### Material supplied
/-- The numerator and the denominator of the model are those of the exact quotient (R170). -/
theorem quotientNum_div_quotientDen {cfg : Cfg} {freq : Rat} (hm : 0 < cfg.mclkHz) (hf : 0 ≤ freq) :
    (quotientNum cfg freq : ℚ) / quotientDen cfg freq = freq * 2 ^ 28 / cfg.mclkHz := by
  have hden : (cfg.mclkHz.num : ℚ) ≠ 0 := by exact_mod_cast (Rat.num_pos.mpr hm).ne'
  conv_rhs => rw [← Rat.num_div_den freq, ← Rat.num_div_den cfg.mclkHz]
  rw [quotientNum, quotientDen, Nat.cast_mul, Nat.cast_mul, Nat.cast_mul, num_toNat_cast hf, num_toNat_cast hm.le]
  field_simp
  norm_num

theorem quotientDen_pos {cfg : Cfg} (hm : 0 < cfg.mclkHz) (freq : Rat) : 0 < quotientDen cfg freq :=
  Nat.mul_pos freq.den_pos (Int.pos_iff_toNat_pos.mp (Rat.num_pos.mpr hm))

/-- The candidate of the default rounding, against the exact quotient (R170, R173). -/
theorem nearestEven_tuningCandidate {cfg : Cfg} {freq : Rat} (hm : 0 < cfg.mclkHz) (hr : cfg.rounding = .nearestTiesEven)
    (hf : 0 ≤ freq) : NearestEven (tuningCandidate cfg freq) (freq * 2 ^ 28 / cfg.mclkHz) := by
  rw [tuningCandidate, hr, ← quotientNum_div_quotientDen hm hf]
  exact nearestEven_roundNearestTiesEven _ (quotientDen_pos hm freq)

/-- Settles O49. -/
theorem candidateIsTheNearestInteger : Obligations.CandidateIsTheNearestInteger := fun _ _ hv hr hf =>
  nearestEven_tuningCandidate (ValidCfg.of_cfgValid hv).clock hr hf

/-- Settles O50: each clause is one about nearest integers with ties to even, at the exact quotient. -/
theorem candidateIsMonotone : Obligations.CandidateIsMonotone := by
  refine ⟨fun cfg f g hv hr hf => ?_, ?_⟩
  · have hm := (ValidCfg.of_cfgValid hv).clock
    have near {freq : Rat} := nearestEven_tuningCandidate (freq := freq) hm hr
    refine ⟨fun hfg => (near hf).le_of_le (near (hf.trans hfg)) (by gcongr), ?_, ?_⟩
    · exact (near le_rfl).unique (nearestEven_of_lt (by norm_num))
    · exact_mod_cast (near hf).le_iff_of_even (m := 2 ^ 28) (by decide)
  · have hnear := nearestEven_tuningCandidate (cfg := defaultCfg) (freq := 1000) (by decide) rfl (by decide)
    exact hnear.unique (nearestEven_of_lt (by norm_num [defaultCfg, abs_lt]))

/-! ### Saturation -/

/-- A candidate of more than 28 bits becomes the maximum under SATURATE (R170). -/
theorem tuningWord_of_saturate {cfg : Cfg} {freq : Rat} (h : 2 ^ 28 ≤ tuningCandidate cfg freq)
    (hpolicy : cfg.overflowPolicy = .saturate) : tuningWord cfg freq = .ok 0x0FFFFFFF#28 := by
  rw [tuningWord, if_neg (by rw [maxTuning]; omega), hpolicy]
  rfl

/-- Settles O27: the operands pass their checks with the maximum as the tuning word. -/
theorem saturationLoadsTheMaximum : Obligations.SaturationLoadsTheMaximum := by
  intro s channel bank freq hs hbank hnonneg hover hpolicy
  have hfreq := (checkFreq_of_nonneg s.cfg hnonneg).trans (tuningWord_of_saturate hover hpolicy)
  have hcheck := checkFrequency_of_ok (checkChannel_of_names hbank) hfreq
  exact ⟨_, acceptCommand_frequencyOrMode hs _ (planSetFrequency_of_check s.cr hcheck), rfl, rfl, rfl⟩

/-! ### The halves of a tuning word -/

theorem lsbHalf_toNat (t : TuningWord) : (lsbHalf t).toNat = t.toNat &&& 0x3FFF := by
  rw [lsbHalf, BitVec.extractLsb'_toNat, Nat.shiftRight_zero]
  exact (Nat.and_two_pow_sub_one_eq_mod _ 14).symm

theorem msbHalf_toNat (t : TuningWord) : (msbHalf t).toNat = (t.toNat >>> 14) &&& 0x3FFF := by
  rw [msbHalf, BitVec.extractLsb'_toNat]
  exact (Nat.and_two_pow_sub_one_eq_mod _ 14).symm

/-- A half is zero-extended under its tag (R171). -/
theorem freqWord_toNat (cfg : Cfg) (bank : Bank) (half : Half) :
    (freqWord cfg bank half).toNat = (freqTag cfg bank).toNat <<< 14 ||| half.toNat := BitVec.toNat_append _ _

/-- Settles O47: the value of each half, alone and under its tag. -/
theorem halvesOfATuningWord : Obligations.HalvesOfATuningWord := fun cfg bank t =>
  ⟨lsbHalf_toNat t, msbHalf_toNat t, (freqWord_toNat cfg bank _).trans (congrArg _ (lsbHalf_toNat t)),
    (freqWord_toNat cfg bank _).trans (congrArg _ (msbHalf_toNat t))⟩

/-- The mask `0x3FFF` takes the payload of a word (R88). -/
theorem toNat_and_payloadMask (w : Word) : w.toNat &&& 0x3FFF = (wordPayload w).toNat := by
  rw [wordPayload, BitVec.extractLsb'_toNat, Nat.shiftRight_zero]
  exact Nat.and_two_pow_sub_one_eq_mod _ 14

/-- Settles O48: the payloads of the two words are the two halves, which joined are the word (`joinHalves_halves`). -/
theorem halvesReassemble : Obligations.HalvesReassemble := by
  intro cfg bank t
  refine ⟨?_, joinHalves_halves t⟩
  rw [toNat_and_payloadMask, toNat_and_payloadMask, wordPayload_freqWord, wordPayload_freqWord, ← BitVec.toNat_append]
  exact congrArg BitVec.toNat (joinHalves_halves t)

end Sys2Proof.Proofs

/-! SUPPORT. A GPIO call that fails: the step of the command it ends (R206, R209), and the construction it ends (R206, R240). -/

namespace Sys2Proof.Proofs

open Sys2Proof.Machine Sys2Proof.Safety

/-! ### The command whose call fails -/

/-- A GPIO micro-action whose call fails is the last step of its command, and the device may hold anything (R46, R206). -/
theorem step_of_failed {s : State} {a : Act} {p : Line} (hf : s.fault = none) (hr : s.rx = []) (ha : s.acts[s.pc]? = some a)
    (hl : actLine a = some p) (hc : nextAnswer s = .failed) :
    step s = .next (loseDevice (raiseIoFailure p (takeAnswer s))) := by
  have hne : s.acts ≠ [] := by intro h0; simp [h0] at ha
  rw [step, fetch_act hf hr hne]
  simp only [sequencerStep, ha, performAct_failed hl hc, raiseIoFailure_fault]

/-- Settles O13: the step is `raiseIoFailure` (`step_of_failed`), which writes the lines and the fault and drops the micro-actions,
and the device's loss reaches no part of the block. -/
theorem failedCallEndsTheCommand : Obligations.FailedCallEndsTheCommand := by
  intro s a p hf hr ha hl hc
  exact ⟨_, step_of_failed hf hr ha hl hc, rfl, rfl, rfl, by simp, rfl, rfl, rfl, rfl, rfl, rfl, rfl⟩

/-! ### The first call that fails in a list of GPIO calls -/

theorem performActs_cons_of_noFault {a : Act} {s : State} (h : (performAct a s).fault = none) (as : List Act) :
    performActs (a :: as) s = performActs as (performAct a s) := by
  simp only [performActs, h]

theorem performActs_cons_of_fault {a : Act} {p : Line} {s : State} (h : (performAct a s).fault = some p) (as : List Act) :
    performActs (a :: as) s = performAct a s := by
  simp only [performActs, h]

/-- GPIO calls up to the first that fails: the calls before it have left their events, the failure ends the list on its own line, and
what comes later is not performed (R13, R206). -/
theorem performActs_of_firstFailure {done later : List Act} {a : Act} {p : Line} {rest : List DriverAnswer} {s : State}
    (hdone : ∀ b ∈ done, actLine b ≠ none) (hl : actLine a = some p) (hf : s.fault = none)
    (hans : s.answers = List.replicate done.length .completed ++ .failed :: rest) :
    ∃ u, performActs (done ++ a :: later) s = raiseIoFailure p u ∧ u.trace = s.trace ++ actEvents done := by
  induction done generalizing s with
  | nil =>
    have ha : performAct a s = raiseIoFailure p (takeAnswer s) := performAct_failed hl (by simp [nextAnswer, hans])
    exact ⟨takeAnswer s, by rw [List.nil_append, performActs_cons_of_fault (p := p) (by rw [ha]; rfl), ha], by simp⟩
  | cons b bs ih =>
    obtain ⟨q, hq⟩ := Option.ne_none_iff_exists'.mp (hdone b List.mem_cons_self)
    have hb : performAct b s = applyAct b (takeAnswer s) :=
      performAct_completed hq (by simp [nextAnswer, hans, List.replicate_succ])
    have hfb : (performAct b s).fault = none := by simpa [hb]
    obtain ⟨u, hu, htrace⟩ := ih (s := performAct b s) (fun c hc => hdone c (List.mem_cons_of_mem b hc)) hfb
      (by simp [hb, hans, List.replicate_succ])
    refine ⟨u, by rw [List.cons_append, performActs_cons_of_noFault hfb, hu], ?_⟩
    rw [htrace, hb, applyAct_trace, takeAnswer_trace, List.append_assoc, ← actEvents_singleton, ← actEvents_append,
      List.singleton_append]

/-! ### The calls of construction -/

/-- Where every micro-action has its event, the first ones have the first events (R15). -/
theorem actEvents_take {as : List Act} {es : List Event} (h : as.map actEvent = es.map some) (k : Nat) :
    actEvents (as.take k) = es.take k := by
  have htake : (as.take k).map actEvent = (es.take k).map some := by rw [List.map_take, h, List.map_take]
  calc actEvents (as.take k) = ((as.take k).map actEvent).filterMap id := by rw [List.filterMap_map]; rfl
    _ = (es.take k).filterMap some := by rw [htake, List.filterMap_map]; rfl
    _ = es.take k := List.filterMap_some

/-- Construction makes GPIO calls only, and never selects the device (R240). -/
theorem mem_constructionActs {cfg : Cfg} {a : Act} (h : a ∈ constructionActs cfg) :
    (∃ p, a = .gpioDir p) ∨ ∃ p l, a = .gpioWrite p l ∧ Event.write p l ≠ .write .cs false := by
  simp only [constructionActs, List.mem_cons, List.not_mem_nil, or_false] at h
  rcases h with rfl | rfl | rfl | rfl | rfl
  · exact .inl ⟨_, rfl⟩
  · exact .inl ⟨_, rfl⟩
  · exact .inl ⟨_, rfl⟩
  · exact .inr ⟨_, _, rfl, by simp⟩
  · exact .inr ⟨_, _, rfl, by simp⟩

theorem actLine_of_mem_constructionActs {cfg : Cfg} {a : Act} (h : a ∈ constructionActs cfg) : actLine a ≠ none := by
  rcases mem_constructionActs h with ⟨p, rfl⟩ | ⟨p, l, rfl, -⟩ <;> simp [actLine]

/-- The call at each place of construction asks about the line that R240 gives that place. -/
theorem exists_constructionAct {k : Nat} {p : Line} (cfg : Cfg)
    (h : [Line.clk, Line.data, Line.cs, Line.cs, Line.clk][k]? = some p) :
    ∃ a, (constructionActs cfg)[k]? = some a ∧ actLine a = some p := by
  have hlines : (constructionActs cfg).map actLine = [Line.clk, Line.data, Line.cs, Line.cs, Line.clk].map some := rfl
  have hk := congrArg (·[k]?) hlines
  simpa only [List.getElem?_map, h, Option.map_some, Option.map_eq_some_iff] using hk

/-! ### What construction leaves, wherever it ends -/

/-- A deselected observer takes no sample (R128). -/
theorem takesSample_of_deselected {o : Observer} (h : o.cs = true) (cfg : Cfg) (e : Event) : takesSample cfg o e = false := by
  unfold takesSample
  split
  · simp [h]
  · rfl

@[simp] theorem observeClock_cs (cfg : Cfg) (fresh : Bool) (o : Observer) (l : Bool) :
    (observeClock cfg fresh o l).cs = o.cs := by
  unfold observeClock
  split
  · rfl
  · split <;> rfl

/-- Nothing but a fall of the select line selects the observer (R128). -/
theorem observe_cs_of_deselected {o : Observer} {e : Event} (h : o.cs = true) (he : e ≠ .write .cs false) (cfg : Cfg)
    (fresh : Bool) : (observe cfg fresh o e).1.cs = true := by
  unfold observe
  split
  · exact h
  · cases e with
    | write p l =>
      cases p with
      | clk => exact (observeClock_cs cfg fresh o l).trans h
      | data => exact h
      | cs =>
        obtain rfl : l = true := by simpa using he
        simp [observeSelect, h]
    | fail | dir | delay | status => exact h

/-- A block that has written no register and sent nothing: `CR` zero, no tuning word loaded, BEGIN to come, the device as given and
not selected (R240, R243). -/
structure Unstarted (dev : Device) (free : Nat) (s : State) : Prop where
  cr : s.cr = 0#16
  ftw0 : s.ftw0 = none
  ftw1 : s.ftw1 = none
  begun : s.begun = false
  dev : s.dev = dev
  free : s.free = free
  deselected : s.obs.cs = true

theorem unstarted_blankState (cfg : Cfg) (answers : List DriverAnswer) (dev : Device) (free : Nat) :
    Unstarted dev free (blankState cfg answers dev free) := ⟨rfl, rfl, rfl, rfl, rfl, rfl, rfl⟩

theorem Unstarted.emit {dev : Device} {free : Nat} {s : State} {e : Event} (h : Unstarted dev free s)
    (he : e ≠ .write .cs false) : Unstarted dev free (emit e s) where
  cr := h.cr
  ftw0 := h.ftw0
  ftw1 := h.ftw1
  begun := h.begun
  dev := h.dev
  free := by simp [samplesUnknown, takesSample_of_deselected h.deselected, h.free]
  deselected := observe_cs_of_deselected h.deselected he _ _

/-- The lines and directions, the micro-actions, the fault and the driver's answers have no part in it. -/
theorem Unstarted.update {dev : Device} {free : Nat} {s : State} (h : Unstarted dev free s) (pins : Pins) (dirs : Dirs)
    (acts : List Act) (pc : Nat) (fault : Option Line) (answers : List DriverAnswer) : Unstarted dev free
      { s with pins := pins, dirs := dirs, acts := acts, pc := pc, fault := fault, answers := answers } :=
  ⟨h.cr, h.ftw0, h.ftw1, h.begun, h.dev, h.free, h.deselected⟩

### Problem to work on
Copy the records above exactly, please, but only from the first line through the line containing "Nat.mul_pos freq.den_pos (Int.pos_iff_toNat_pos.mp".

### Response for this exercise
/-- The numerator and the denominator of the model are those of the exact quotient (R170). -/
theorem quotientNum_div_quotientDen {cfg : Cfg} {freq : Rat} (hm : 0 < cfg.mclkHz) (hf : 0 ≤ freq) :
    (quotientNum cfg freq : ℚ) / quotientDen cfg freq = freq * 2 ^ 28 / cfg.mclkHz := by
  have hden : (cfg.mclkHz.num : ℚ) ≠ 0 := by exact_mod_cast (Rat.num_pos.mpr hm).ne'
  conv_rhs => rw [← Rat.num_div_den freq, ← Rat.num_div_den cfg.mclkHz]
  rw [quotientNum, quotientDen, Nat.cast_mul, Nat.cast_mul, Nat.cast_mul, num_toNat_cast hf, num_toNat_cast hm.le]
  field_simp
  norm_num

theorem quotientDen_pos {cfg : Cfg} (hm : 0 < cfg.mclkHz) (freq : Rat) : 0 < quotientDen cfg freq :=
  Nat.mul_pos freq.den_pos (Int.pos_iff_toNat_pos.mp (Rat.num_pos.mpr hm))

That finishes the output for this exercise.